(Data to use)
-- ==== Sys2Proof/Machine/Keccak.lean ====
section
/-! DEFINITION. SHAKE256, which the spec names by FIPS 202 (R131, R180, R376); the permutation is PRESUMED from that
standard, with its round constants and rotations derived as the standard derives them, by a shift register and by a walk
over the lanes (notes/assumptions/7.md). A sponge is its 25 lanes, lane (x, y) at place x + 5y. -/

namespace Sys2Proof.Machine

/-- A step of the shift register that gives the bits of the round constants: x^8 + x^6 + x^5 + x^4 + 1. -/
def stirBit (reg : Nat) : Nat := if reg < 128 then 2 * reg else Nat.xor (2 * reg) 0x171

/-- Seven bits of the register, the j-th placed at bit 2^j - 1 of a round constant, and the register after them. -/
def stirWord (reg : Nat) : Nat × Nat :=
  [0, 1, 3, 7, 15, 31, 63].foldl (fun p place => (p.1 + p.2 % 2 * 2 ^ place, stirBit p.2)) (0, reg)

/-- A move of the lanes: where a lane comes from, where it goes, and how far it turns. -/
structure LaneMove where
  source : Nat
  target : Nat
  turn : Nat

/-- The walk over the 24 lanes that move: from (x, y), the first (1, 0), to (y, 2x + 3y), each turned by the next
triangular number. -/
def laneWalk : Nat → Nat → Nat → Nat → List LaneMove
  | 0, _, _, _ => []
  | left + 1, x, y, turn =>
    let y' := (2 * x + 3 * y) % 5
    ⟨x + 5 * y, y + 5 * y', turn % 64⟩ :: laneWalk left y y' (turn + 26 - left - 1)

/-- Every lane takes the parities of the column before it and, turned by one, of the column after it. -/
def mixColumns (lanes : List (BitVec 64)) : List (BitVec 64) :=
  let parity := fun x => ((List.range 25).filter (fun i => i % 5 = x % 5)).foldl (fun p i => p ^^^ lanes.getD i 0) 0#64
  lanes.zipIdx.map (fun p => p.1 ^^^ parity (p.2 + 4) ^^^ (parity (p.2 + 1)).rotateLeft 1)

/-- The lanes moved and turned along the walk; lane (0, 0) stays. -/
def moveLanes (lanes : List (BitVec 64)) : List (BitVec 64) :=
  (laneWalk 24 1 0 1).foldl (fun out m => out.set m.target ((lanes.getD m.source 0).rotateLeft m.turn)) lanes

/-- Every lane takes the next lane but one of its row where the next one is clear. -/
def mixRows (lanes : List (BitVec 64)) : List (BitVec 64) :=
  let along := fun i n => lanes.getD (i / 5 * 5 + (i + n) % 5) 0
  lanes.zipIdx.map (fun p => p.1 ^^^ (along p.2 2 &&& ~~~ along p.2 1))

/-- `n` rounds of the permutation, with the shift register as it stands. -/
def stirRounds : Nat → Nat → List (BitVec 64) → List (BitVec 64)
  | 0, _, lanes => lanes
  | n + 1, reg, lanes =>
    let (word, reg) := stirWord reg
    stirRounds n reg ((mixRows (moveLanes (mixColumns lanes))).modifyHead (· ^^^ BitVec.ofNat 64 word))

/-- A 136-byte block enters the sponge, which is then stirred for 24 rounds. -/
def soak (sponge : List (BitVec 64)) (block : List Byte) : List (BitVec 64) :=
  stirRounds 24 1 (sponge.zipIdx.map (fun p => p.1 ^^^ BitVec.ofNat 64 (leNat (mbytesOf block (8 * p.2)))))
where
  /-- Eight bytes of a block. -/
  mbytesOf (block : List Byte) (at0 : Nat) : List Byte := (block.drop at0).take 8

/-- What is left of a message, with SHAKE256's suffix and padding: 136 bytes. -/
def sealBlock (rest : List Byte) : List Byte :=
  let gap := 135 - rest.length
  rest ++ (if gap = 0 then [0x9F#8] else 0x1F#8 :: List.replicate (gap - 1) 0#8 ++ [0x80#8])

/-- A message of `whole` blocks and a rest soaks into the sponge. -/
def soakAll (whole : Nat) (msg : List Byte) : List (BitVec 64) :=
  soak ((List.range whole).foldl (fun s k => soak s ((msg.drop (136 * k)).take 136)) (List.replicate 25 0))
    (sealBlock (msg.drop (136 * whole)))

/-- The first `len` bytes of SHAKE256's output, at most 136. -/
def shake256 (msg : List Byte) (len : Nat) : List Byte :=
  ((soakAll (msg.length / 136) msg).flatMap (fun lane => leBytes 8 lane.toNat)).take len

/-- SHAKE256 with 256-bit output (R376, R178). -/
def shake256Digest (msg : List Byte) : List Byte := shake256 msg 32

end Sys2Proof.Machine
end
(End Data to use)
(Data to use)
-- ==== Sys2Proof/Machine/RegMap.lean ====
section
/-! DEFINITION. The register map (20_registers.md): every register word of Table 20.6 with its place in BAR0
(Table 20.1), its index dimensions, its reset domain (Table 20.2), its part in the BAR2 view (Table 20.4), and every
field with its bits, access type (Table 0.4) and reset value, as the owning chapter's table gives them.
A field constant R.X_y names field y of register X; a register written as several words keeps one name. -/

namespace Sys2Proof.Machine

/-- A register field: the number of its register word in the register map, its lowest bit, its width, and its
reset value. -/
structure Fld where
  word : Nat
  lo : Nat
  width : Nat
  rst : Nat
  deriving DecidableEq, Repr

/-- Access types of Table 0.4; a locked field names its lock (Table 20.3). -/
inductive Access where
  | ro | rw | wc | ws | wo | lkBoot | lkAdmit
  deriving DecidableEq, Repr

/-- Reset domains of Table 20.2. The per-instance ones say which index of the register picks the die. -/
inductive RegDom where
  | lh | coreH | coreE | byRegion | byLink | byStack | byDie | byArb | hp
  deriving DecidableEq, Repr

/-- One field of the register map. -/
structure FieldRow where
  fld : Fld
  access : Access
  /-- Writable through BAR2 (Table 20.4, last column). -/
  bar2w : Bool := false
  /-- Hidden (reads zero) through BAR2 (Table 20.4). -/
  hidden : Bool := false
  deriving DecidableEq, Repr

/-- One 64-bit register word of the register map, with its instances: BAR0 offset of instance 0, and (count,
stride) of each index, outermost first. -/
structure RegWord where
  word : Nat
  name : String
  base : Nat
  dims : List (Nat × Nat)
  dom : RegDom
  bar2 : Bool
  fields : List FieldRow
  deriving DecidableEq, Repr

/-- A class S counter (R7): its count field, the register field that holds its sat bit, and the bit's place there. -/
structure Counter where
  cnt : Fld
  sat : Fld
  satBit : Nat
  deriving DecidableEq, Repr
(End Data to use)
## Aim of the task
Among the lines of the data, identify those with the word "over". Copy each of them.

## Worked solution
over the lanes (notes/assumptions/7.md). A sponge is its 25 lanes, lane (x, y) at place x + 5y. -/
/-- The walk over the 24 lanes that move: from (x, y), the first (1, 0), to (y, 2x + 3y), each turned by the next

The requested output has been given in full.